I bowed and asked permission to leave them, knowing that I had no excuse to linger.

But Edward put a hand on my sleeve. ‘Stay. Where’s the nearest tavern?’

‘I can’t say, sir. There are booths selling beer in Cheapside. But for a tavern you may have to go up to Smithfield or towards Moorgate.’

‘God’s teeth.’

‘There’s no need for a tavern, Edward,’ his father said, in a voice that did not invite discussion. ‘We shall dine at home. Come – we shall hire a hackney by Ludgate, if you wish, but it will be quicker to walk.’

I bowed. Master Alderley gave me a nod as they left. His son and his steward gave me nothing.

 

At the Savoy, I glimpsed something red, the colour as vivid as blood against the sooty stone, at the corner of the passage to the Newcombs’ lodgings. I walked quickly towards it, my mind full of what I had learned in Bow Lane, and my belly rumbling with hunger.

As I approached the corner, the sound of my footsteps bouncing like balls between the high walls on either side, a soldier in the uniform of the King’s Guards appeared. I forgot my hunger for a moment and felt a lurch of fear instead.

They had come for my father.

I broke into a run. ‘What is it?’ I said, my voice rising. ‘What’s happening?’

The soldier held up his hand to make me stop.

‘My father’s ill,’ I said. ‘He’s done nothing wrong, I swear it. If you ask for Master Williamson, at my Lord Arlington’s lodging, he will—’

I broke off as a second soldier appeared. It was Lieutenant Thurloe.

‘Master Marwood?’ he said in a formal, interrogatory voice as if he didn’t know me from Adam, though we had parted on reasonably cordial terms at our previous meeting three weeks before, when we had brought the body of Jeremiah Sneyd upriver to Scotland Yard by barge.

‘Sir,’ I said, ‘are you here for my father? His health is not good, and I beg you to—’

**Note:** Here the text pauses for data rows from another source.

-- ==== Sys2Proof/Machine/Elementary.lean ====
section
/-! DEFINITION. The elementary functions of R113 as exact values: reciprocal, square roots, 2^x, log2 and tanh. An irrational result is held as a
dyadic number inside an interval of the fixed-point computation that no rounding boundary of the formats meets (DEDUCED, log entry 12), so
that rounding it once gives the rounding of the exact result. -/

namespace Sys2Proof.Machine

/-- The integer square root of n, found bit by bit from bit k - 1 down. -/
def isqrtFrom : Nat → Nat → Nat → Nat
  | 0, _, r => r
  | k + 1, n, r => let c := r + 2 ^ k
    isqrtFrom k n (if c * c ≤ n then c else r)

/-- The integer square root. -/
def isqrt (n : Nat) : Nat := isqrtFrom (Nat.log2 n / 2 + 1) n 0

/-- A value strictly between n and n + 1 times 2^e, or exactly n times 2^e. -/
def between (exact : Bool) (s : Bool) (n : Nat) (e : Int) : FpVal :=
  if exact then .fin s n e else .fin s (2 * n + 1) (e - 1)

/-- 1/x for a finite nonzero x (R113). -/
def recipVal (s : Bool) (m : Nat) (e : Int) : FpVal :=
  let k := Nat.log2 m + 80
  between (decide (2 ^ k % m = 0)) s (2 ^ k / m) (-(k : Int) - e)

/-- A magnitude with its exponent made even. -/
def evenExp (m : Nat) (e : Int) : Nat × Int := if e % 2 = 0 then (m, e) else (2 * m, e - 1)

/-- The square root of a positive x (R113). -/
def sqrtVal (m : Nat) (e : Int) : FpVal :=
  let p := evenExp m e
  let n := p.1 * 2 ^ 80
  let r := isqrt n
  between (decide (r * r = n)) false r (p.2 / 2 - 40)

/-- 1/√x for a positive x (R113). -/
def rsqrtVal (m : Nat) (e : Int) : FpVal :=
  let p := evenExp m e
  let r := isqrt (2 ^ 200 / p.1)
  between (decide (r * r * p.1 = 2 ^ 200)) false r (-100 - p.2 / 2)

/-- The bits of the fixed-point numbers below. -/
abbrev fixK : Nat := 640

/-- The terms from number i on of the series of artanh (1/n), at fixed point, from t = 2^K / n^(2i+1). -/
def artanhSum (n : Nat) : Nat → Nat → Nat → Nat
  | 0, _, _ => 0
  | k + 1, i, t => t / (2 * i + 1) + artanhSum n k (i + 1) (t / (n * n))

/-- ln 2 at fixed point. -/
def ln2Fix : Nat :=
  18 * artanhSum 26 72 0 (2 ^ fixK / 26) + 8 * artanhSum 8749 30 0 (2 ^ fixK / 8749)
    - 2 * artanhSum 4801 30 0 (2 ^ fixK / 4801)

/-- The terms from number i on of the series of exp r, at fixed point, from the term t. -/
def expSum (r : Nat) : Nat → Nat → Nat → Nat
  | 0, _, _ => 0
  | k + 1, i, t => t + expSum r k (i + 1) (t * r / 2 ^ fixK / (i + 1))

/-- 2^f at fixed point, for a fraction f at fixed point. -/
def exp2Frac (f : Nat) : Nat := expSum (f * ln2Fix / 2 ^ fixK) 140 0 (2 ^ fixK)

/-- 2^x for a finite x (R113). -/
def exp2Val (s : Bool) (m : Nat) (e : Int) : FpVal :=
  if m = 0 then .fin false 1 0
  else if (Nat.log2 m : Int) + e ≥ 9 then .fin false 1 (if s then -1000 else 1000)
  else
    let z := signedAt s m (e + (fixK : Int)) 0
    let n := z.fdiv ((2 ^ fixK : Nat) : Int)
    let f := (z - n * ((2 ^ fixK : Nat) : Int)).toNat
    if f = 0 then .fin false 1 n
    else between false false (exp2Frac f / 2 ^ 80) (n - ((fixK - 80 : Nat) : Int))

/-- k bits of the base-2 logarithm of y, a number from 1 to 2 at fixed point, appended to acc. -/
def log2Bits : Nat → Nat → Nat → Nat
  | 0, _, acc => acc
  | k + 1, y, acc =>
    let z := y * y / 2 ^ fixK
    if z ≥ 2 ^ (fixK + 1) then log2Bits k (z / 2) (2 * acc + 1) else log2Bits k z (2 * acc)

/-- log2 x for a positive x (R113). -/
def log2Val (m : Nat) (e : Int) : FpVal :=
  let l := Nat.log2 m
  let n : Int := (l : Int) + e
  if m = 2 ^ l then .fin (decide (n < 0)) n.natAbs 0
  else
    let z := n * ((2 ^ 240 : Nat) : Int) + (log2Bits 240 (m * 2 ^ fixK / 2 ^ l) 0 : Int)
    if z < 0 then between false true (z.natAbs - 1) (-240) else between false false z.natAbs (-240)

/-- tanh x for a finite nonzero x (R113). -/
def tanhVal (s : Bool) (m : Nat) (e : Int) : FpVal :=
  let top : Int := (Nat.log2 m : Int) + e
  if top < -60 then .fin s (m * 2 ^ 101 - 1) (e - 101)
  else if top ≥ 6 then .fin s (2 ^ 90 - 1) (-90)
  else
    let x2 := (signedAt false m (e + (fixK : Int) + 1) 0).toNat
    let t := x2 * 2 ^ fixK / ln2Fix
    let ex := exp2Frac (t % 2 ^ fixK) * 2 ^ (t / 2 ^ fixK)
    between false s ((ex - 2 ^ fixK) * 2 ^ 300 / (ex + 2 ^ fixK)) (-300)

/-- The six functions of R113. -/
inductive Elem where
  | rcp | rsq | sqrt | exp2 | log2 | tanh
deriving DecidableEq, Repr, Inhabited

/-- The exact result of an elementary function, with the flags of its special operands (R113). -/
def elemVal (k : Elem) (v : FpVal) : FpVal × FpFlags :=
  match k, v with
  | _, .nan _ => (.nan false, 0)
  | .rcp, .inf s => (.fin s 0 0, 0)
  | .rcp, .fin s m e => if m = 0 then (.inf s, fDivZero) else (recipVal s m e, 0)
  | .rsq, .inf s => if s then (.nan false, fInvalid) else (.fin false 0 0, 0)
  | .rsq, .fin s m e =>
    if m = 0 then (.inf s, fDivZero) else if s then (.nan false, fInvalid) else (rsqrtVal m e, 0)
  | .sqrt, .inf s => if s then (.nan false, fInvalid) else (.inf false, 0)
  | .sqrt, .fin s m e =>
    if m = 0 then (.fin s 0 0, 0) else if s then (.nan false, fInvalid) else (sqrtVal m e, 0)
  | .exp2, .inf s => if s then (.fin false 0 0, 0) else (.inf false, 0)
  | .exp2, .fin s m e => (exp2Val s m e, 0)
  | .log2, .inf s => if s then (.nan false, fInvalid) else (.inf false, 0)
  | .log2, .fin s m e =>
    if m = 0 then (.inf true, fDivZero) else if s then (.nan false, fInvalid) else (log2Val m e, 0)
  | .tanh, .inf s => (.fin s 1 0, 0)
  | .tanh, .fin s m e => if m = 0 then (.fin s 0 0, 0) else (tanhVal s m e, 0)

end Sys2Proof.Machine
end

‘No, sir.’ Thurloe beckoned his men. ‘I’m looking for you. I’m commanded to convey you under escort to Whitehall. Without delay.’

CHAPTER THIRTY-FIVE
 

‘A
M I UNDER
arrest?’ I said again.

Thurloe didn’t turn his head. But this time he spoke to me at least. ‘That’s not for me to say.’

‘If I’m not, sir, then why are these men behind us? Why you?’

He gave no sign that he had heard me. But still he wouldn’t look at me.

He had a barge waiting at the Somerset Stairs. He and I sat under the awning at the stern, with the soldiers on either side. I had left my father in tears. He was convinced that I was to be conveyed to the Tower, and that he would never see me again on this side of the grave.

The tide was with us and we were at Whitehall in ten minutes. I expected us to put in at the common stairs beside the palace, but we went further upstream to the Privy Stairs. A crowd of boats was waiting there already, landing and receiving passengers. Instead of having to wait our turn, however, we were waved directly to the upstream side of the steps, where we disembarked at once.